Received 30 October 2015; Revised 11 January 2016; Accepted 20 January 2016

Academic Editor: Hassan Ashktorab

Copyright © 2016 Pietro Parcesepe et al. This is an open access article distributed under the Creative Commons Attribution License, which permits unrestricted use, distribution, and reproduction in any medium, provided the original work is properly cited.


Data from molecular profiles of tumors and tumor associated cells provide a model in which cancer cells can acquire the capability of avoiding immune surveillance by expressing an immune-like phenotype.

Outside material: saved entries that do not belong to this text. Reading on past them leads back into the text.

-- ==== Sys2Proof/Proofs/DriveSlew.lean ====
section
/-! The slew of a drive output: what R68 does by the sides of zero on which the output and the target stand, the range of the rates, and
the drive update of a channel that does not trip, which ends in that slew. -/

namespace Sys2Proof.Machine

/-! ## The slew by the sides of zero -/

section Slew

variable {up down : Nat} {o t : Int}

/-- The rules of R68 are the same on both sides of zero. -/
theorem slewOutput_neg (up down : Nat) (o t : Int) : slewOutput up down (-o) (-t) = -slewOutput up down o t := by
  wlog ho : 0 ≤ o generalizing o t
  · have hflip := this (-o) (-t) (by omega)
    rw [neg_neg, neg_neg] at hflip
    rw [hflip, neg_neg]
  rcases ho.eq_or_lt with rfl | hpos
  · simp only [slewOutput, neg_zero, if_true]
    split_ifs <;> omega
  · simp only [slewOutput, neg_eq_zero, hpos.ne', hpos, ho.not_gt, Left.neg_pos_iff, if_true, if_false]
    split_ifs <;> omega

/-- Away from zero the output rises by at most `up`. -/
theorem slewOutput_rises (ho : 0 ≤ o) (ht : o ≤ t) : slewOutput up down o t = min t (o + up) := by
  rcases ho.eq_or_lt with rfl | hpos
  · simp [slewOutput, ht]
  · simp only [slewOutput, hpos.ne', hpos, (ho.trans ht).not_gt, if_true, if_false]
    split <;> omega

/-- Toward a target on its own side the output falls by at most `down`. -/
theorem slewOutput_falls (ht : 0 ≤ t) (ho : t < o) : slewOutput up down o t = max t (o - down) := by
  have hpos : 0 < o := ht.trans_lt ho
  simp [slewOutput, hpos.ne', hpos, ht.not_gt, ho.le.not_gt]

/-- Toward a target on the other side the output falls by at most `down` and stops at zero. -/
theorem slewOutput_stops_at_zero (ho : 0 < o) (ht : t < 0) : slewOutput up down o t = max 0 (o - down) := by
  simp only [slewOutput, ho.ne', ho, ht, if_true, if_false]
  split <;> omega

/-- `slewOutput_rises` below zero. -/
theorem slewOutput_rises_below (ho : o ≤ 0) (ht : t ≤ o) : slewOutput up down o t = max t (o - up) := by
  have hneg := slewOutput_neg up down o t
  rw [slewOutput_rises (by omega) (by omega)] at hneg
  omega

/-- `slewOutput_falls` below zero. -/
theorem slewOutput_falls_below (ht : t ≤ 0) (ho : o < t) : slewOutput up down o t = min t (o + down) := by
  have hneg := slewOutput_neg up down o t
  rw [slewOutput_falls (by omega) (by omega)] at hneg
  omega

/-- `slewOutput_stops_at_zero` below zero. -/
theorem slewOutput_stops_at_zero_below (ho : o < 0) (ht : 0 < t) : slewOutput up down o t = min 0 (o + down) := by
  have hneg := slewOutput_neg up down o t
  rw [slewOutput_stops_at_zero (by omega) (by omega)] at hneg
  omega

/-- Everything the slew can do: move away from zero, move toward zero on its own side, or move toward zero and stop there. -/
theorem slewOutput_cases (up down : Nat) (o t : Int) :
    (0 ≤ o ∧ o ≤ t ∧ slewOutput up down o t = min t (o + up)) ∨
      (0 ≤ t ∧ t < o ∧ slewOutput up down o t = max t (o - down)) ∨
      (0 < o ∧ t < 0 ∧ slewOutput up down o t = max 0 (o - down)) ∨
      (o ≤ 0 ∧ t ≤ o ∧ slewOutput up down o t = max t (o - up)) ∨
      (t ≤ 0 ∧ o < t ∧ slewOutput up down o t = min t (o + down)) ∨
      (o < 0 ∧ 0 < t ∧ slewOutput up down o t = min 0 (o + down)) := by
  rcases le_or_gt o t with hot | hot
  · rcases le_or_gt 0 o with ho | ho
    · exact .inl ⟨ho, hot, slewOutput_rises ho hot⟩
    · rcases le_or_gt t 0 with ht | ht
      · rcases hot.eq_or_lt with rfl | hlt
        · exact .inr (.inr (.inr (.inl ⟨ht, le_rfl, slewOutput_rises_below ht le_rfl⟩)))
        · exact .inr (.inr (.inr (.inr (.inl ⟨ht, hlt, slewOutput_falls_below ht hlt⟩))))
      · exact .inr (.inr (.inr (.inr (.inr ⟨ho, ht, slewOutput_stops_at_zero_below ho ht⟩))))
  · rcases le_or_gt o 0 with ho | ho
    · exact .inr (.inr (.inr (.inl ⟨ho, hot.le, slewOutput_rises_below ho hot.le⟩)))
    · rcases le_or_gt 0 t with ht | ht
      · exact .inr (.inl ⟨ht, hot, slewOutput_falls ht hot⟩)
      · exact .inr (.inr (.inl ⟨ho, ht, slewOutput_stops_at_zero ho ht⟩))

/-- The slew does not change the sign of an output. -/
theorem slewOutput_keeps_side (up down : Nat) (o t : Int) :
    (0 < o → 0 ≤ slewOutput up down o t) ∧ (o < 0 → slewOutput up down o t ≤ 0) := by
  have := slewOutput_cases up down o t
  omega

/-- The slew moves an output by at most the greater of its two rates. -/
theorem slewOutput_natAbs_sub_le (up down : Nat) (o t : Int) : (slewOutput up down o t - o).natAbs ≤ max up down := by
  have := slewOutput_cases up down o t
  omega

/-- The slew leaves an output between where it was and its target. -/
theorem slewOutput_mem (up down : Nat) (o t : Int) :
    min o t ≤ slewOutput up down o t ∧ slewOutput up down o t ≤ max o t := by
  have := slewOutput_cases up down o t
  omega

/-- An output at its target rests there. -/
theorem slewOutput_self (up down : Nat) (o : Int) : slewOutput up down o o = o := by
  have := slewOutput_mem up down o o
  omega

/-- With rates of at least 1 an output away from its target moves. -/
theorem slewOutput_ne (hup : 1 ≤ up) (hdown : 1 ≤ down) (hne : o ≠ t) : slewOutput up down o t ≠ o := by
  have := slewOutput_cases up down o t
  omega

end Slew

/-! ## The drive update of a channel that does not trip -/

section Update

variable {ch : DriveCh} {current : Nat} {s : State}

/-- A channel replaced by itself. -/
@[simp] theorem setDrive_chan_self (ch : DriveCh) (s : State) : setDrive ch (s.drc.chan ch) s = s := by cases ch <;> rfl

/-- A curve that is not PENDING does not change over. -/
theorem curveChangeover_not_pending {id : CurveId} (h : (s.smx.load id).state ≠ .pending) : curveChangeover id s = s :=
  if_neg h

/-- A NORMAL channel has nothing to retry. -/
theorem retriedChan_normal {clock : Clock} {c : DriveChan} (hnormal : c.fault = .normal) : retriedChan clock c = c := by
  simp [retriedChan, retryDue, hnormal]

/-- The fault step leaves a NORMAL channel as it is at a current within the trip level. -/
theorem faultStep_untripped (hnormal : (s.drc.chan ch).fault = .normal) (htrip : current ≤ s.cfg.drc.tripLevel) :
    faultStep ch current s = s := by
  simp [faultStep, retriedChan_normal hnormal, htrip.not_gt]

/-- The update of a channel that does not trip: the dig mode comes into force, the cap follows the grant, the channel moves. -/
theorem driveUpdate_untripped (hcurve : (s.smx.load .throttle).state ≠ .pending) (hnormal : (s.drc.chan ch).fault = .normal)
    (htrip : min current 65000 ≤ s.cfg.drc.tripLevel) :
    driveUpdate ch current s =
      setDrive ch (driveMove ch (driveFoldback ch (min current 65000) (digIntoForce s))).leaveUpdate
        (driveFoldback ch (min current 65000) (digIntoForce s)) := by
  have hfault : faultStep ch (min current 65000) (digIntoForce s) = digIntoForce s :=
    faultStep_untripped hnormal htrip
  simp only [driveUpdate, curveChangeover_not_pending hcurve, hfault]

/-- A full cap stays full at a current within the grant. -/
theorem foldCap_full {grant : Nat} (h : current ≤ grant) : foldCap 1000 current grant = 1000 := by
  unfold foldCap
  rw [if_neg h.not_gt]
  split <;> rfl

/-- At a full cap and a current within the grant the first two steps of the update leave the channel as it is. -/
theorem driveFoldback_chan_full (hcap : (s.drc.chan ch).cap = 1000) (hgrant : current ≤ driveGrant ch s) :
    (driveFoldback ch current (digIntoForce s)).drc.chan ch = s.drc.chan ch := by
  have hfold : foldCap (s.drc.chan ch).cap current (driveGrant ch s) = (s.drc.chan ch).cap := by
    rw [hcap, foldCap_full hgrant]
  have hchan : (driveFoldback ch current (digIntoForce s)).drc.chan ch =
      { s.drc.chan ch with cap := foldCap (s.drc.chan ch).cap current (driveGrant ch s) } :=
    setChan_chan_same _ _ _
  rw [hchan, hfold]

/-- A channel that no dig mode locks is left at its output slewed toward its target and capped, and brakes only with a target of 0. -/
theorem driveToward_unlocked (target : Int) (strength : Nat) (s : State) (c : DriveChan) :
    let c' := driveToward target strength false s c
    c'.output = capOutput c.cap (slewOutput s.cfg.drc.aUp s.cfg.drc.aDown c.output c'.target) ∧
      (c'.target ≠ 0 → c'.brake = 0) :=
  ⟨rfl, fun htarget => if_neg fun hrest => htarget hrest.1⟩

Recent works reveal that expression of immune antigens (PDL1, CD47, CD73, CD14, CD68, MAC387, CD163, DAP12, and CD15) by tumor cells “immune resistance,” combined with prometastatic function of nonmalignant infiltrating cells, may represent a strategy to overcome the rate-limiting steps of metastatic cascade through (a) enhanced interactions with protumorigenic myeloid cells and escape from T-dependent immune response mediated by CD8+ and natural killer (NK) cells; (b) production of immune mediators that establish a local and systemic tumor-supportive environment (premetastatic niche); (c) ability to survive either in the peripheral blood as circulating tumor cells (CTCs) or at the metastatic site forming a cooperative prometastatic loop with foreign “myeloid” cells, macrophages, and neutrophils, respectively. The development of cancer-specific “immune resistance” can be orchestrated either by cooperation with tumor microenvironment or by successive rounds of genetic/epigenetic changes. Recognition of the applicability of this model may provide effective therapeutic avenues for complete elimination of immune-resistant metastatic cells and for enhanced antitumor immunity as part of a combinatorial strategy.